Cluster GPU Monitoring

1. Introduction

Uk8s utilizes the open source component Dcgm-Exporter to obtain GPU related monitoring indicators, mainly including:

GPU card utilization
Container GPU resource utilization

2. Deployment

2.1. If the Monitoring Center is Not Enabled

After enabling the Monitoring Center, you can view the Dashboard NVIDIA/DCGM/Exporter/Node and NVIDIA/DCGM/Exporter/Container on the Grafana page.

2.2. If the Monitoring Center is Already Enabled

⚠️ If the version of the monitoring center 1.0.6 > version >= 1.0.5-3 or version > 1.0.6, the deployment file below is installed by default, please skip the following deployment content, otherwise, you need to carry out the following deployment.

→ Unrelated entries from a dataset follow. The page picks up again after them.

-- ==== Sys2Proof/Machine/Operands.lean ====
section
/-! DEFINITION. The operand forms (every operand is an immediate or a stack element, 10_state.md R21), and the exact
arithmetic of 44_arithmetic.md R180, R181, R185. -/

namespace Sys2Proof.Machine

/-- R181: an exact result is delivered as a word if it fits, otherwise OverflowFault; never wrapped or saturated. -/
def narrow (r : Int) : Effect Word :=
  if fitsWord r then .ok (wordOf r) else .error .overflowFault

/-- trunc(b / a) of R185: the quotient rounded toward zero. -/
def truncQuotient (b a : Int) : Int := b.tdiv a

/-- The checks that open `div` and `mod` (R186, R187): a zero divisor, then the one quotient that does not fit. -/
def checkDivision (b a : Int) : Effect Unit :=
  if a = 0 then .error .divisionFault
  else if b = wordMin ∧ a = -1 then .error .overflowFault
  else .ok ()

/-- The form of the binary instructions (R180): `a` is popped first and `b` second, and `f b a` is pushed. -/
def binary (f : Word → Word → Effect Word) (s : State) : Effect State := do
  need 2 s
  let (a, s₁) ← pop s
  let (b, s₂) ← pop s₁
  let r ← f b a
  push r s₂

/-- The form of `neg` and `not`: `a` is popped and `f a` is pushed (R188, R213). -/
def unary (f : Word → Effect Word) (s : State) : Effect State := do
  need 1 s
  let (a, s₁) ← pop s
  let r ← f a
  push r s₁

end Sys2Proof.Machine
end

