-- ==== Sys2Proof/Tests/Slice0.lean ====
section
/-! SUPPORT. The model's own tests. Expected results are those of spec/95_test_vectors.md (its part and row in each comment) or of
the rule named; words are written out from 30_encoding.md R81 and R84. Then a witness for the hypotheses of each statement. -/

namespace Sys2Proof.Tests

open Sys2Proof Sys2Proof.Machine

/-! Well-formedness: each check refuses an ill-formed term. -/

theorem test_target_at_plen_refused : targetInRange 10 10 = false ∧ targetInRange 10 9 = true := by decide
theorem test_negative_target_refused : targetInRange 10 (-1) = false ∧ targetInRange 10 0 = true := by decide
theorem test_jump_out_of_program_refused :
    Instr.wellFormedIn 10 (.jmp 10) = false ∧ Instr.wellFormedIn 10 (.jz (-1)) = false ∧ Instr.wellFormedIn 10 .add = true := by decide
theorem test_program_too_long_refused : lengthAllowed 9223372036854775808 = false ∧ lengthAllowed 9223372036854775807 = true := by decide
/-- R302: no `halt` at all, a fall past the end, and a target outside the program. -/
theorem test_loop_without_exit_refused : ¬HaltOnEveryPath [.jmp 0] := fun h => by
  obtain ⟨j, hj, hh⟩ := h 0 .refl
  have : j = 0 := by
    clear hh
    induction hj with
    | refl => rfl
    | tail _ hf ih => subst ih; simpa [Flow, Instr.successors, Instr.target, Instr.endsPath, targetIndices, sint] using hf
  subst this
  simp at hh
theorem test_open_end_refused : ¬HaltOnEveryPath [.ldc 7] ∧ ¬HaltOnEveryPath [] :=
  ⟨fun h => absurd (h.index_lt (.single ⟨.ldc 7, rfl, by decide⟩ : Path [.ldc 7] 0 1)) (by decide),
   fun h => absurd (h.index_lt .refl) (by decide)⟩
theorem test_target_outside_refused : ¬ProgramWellFormed [.jmp 2, .halt] := fun h => absurd h.targets_in_range (by decide)
/-- Every path halts, though the last instruction is no `halt`. -/
theorem test_code_after_halt_accepted : ProgramWellFormed [.halt, .pop] :=
  ⟨by decide, by decide, haltOnEveryPath_of_closed (n := 0) (is := [0]) (by decide)⟩
/-- 95, P2: a loop that ends Halted. -/
theorem test_loop_of_95_P2_accepted : ProgramWellFormed
    [.ldc 3, .ldc 0, .store, .pop, .ldc 0, .ldc 1, .store, .pop, .ldc 0, .load, .jz 27, .ldc 1, .load, .ldc 0, .load, .add,
     .ldc 1, .store, .pop, .ldc 0, .load, .ldc 1, .sub, .ldc 0, .store, .pop, .jmp 8, .ldc 1, .load, .halt] :=
  ⟨by decide, by decide, haltOnEveryPath_of_closed (n := 29) (is := List.range 30) (by decide)⟩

2.2.1. Deployment of Dcgm-Exporter


kubectl apply -f https://docs.surfercloud.com/uk8s/yaml/gpu-share/dcgm-exporter.yaml

2.2.2. Deployment of NVIDIA/DCGM/Exporter/Node Dashboard

After logging into Grafana, you need to first download the json file —> Select ’+’ on the left navigation bar —> Import —> Paste the downloaded json content into the second input box —> Load

2.2.3. Deployment of NVIDIA/DCGM/Exporter/Container Dashboard

⚠️ The official chart does not contain container-related information, if you need to view the GPU related information of the container, you need to import the Dashboard made by Uk8s.

3. Test

You can quickly start a GPU Pod with the following command. This Pod will run for a period of time and end. You can then check the GPU usage of this Pod on the NVIDIA/DCGM/Exporter/Container Dashboard in Grafana.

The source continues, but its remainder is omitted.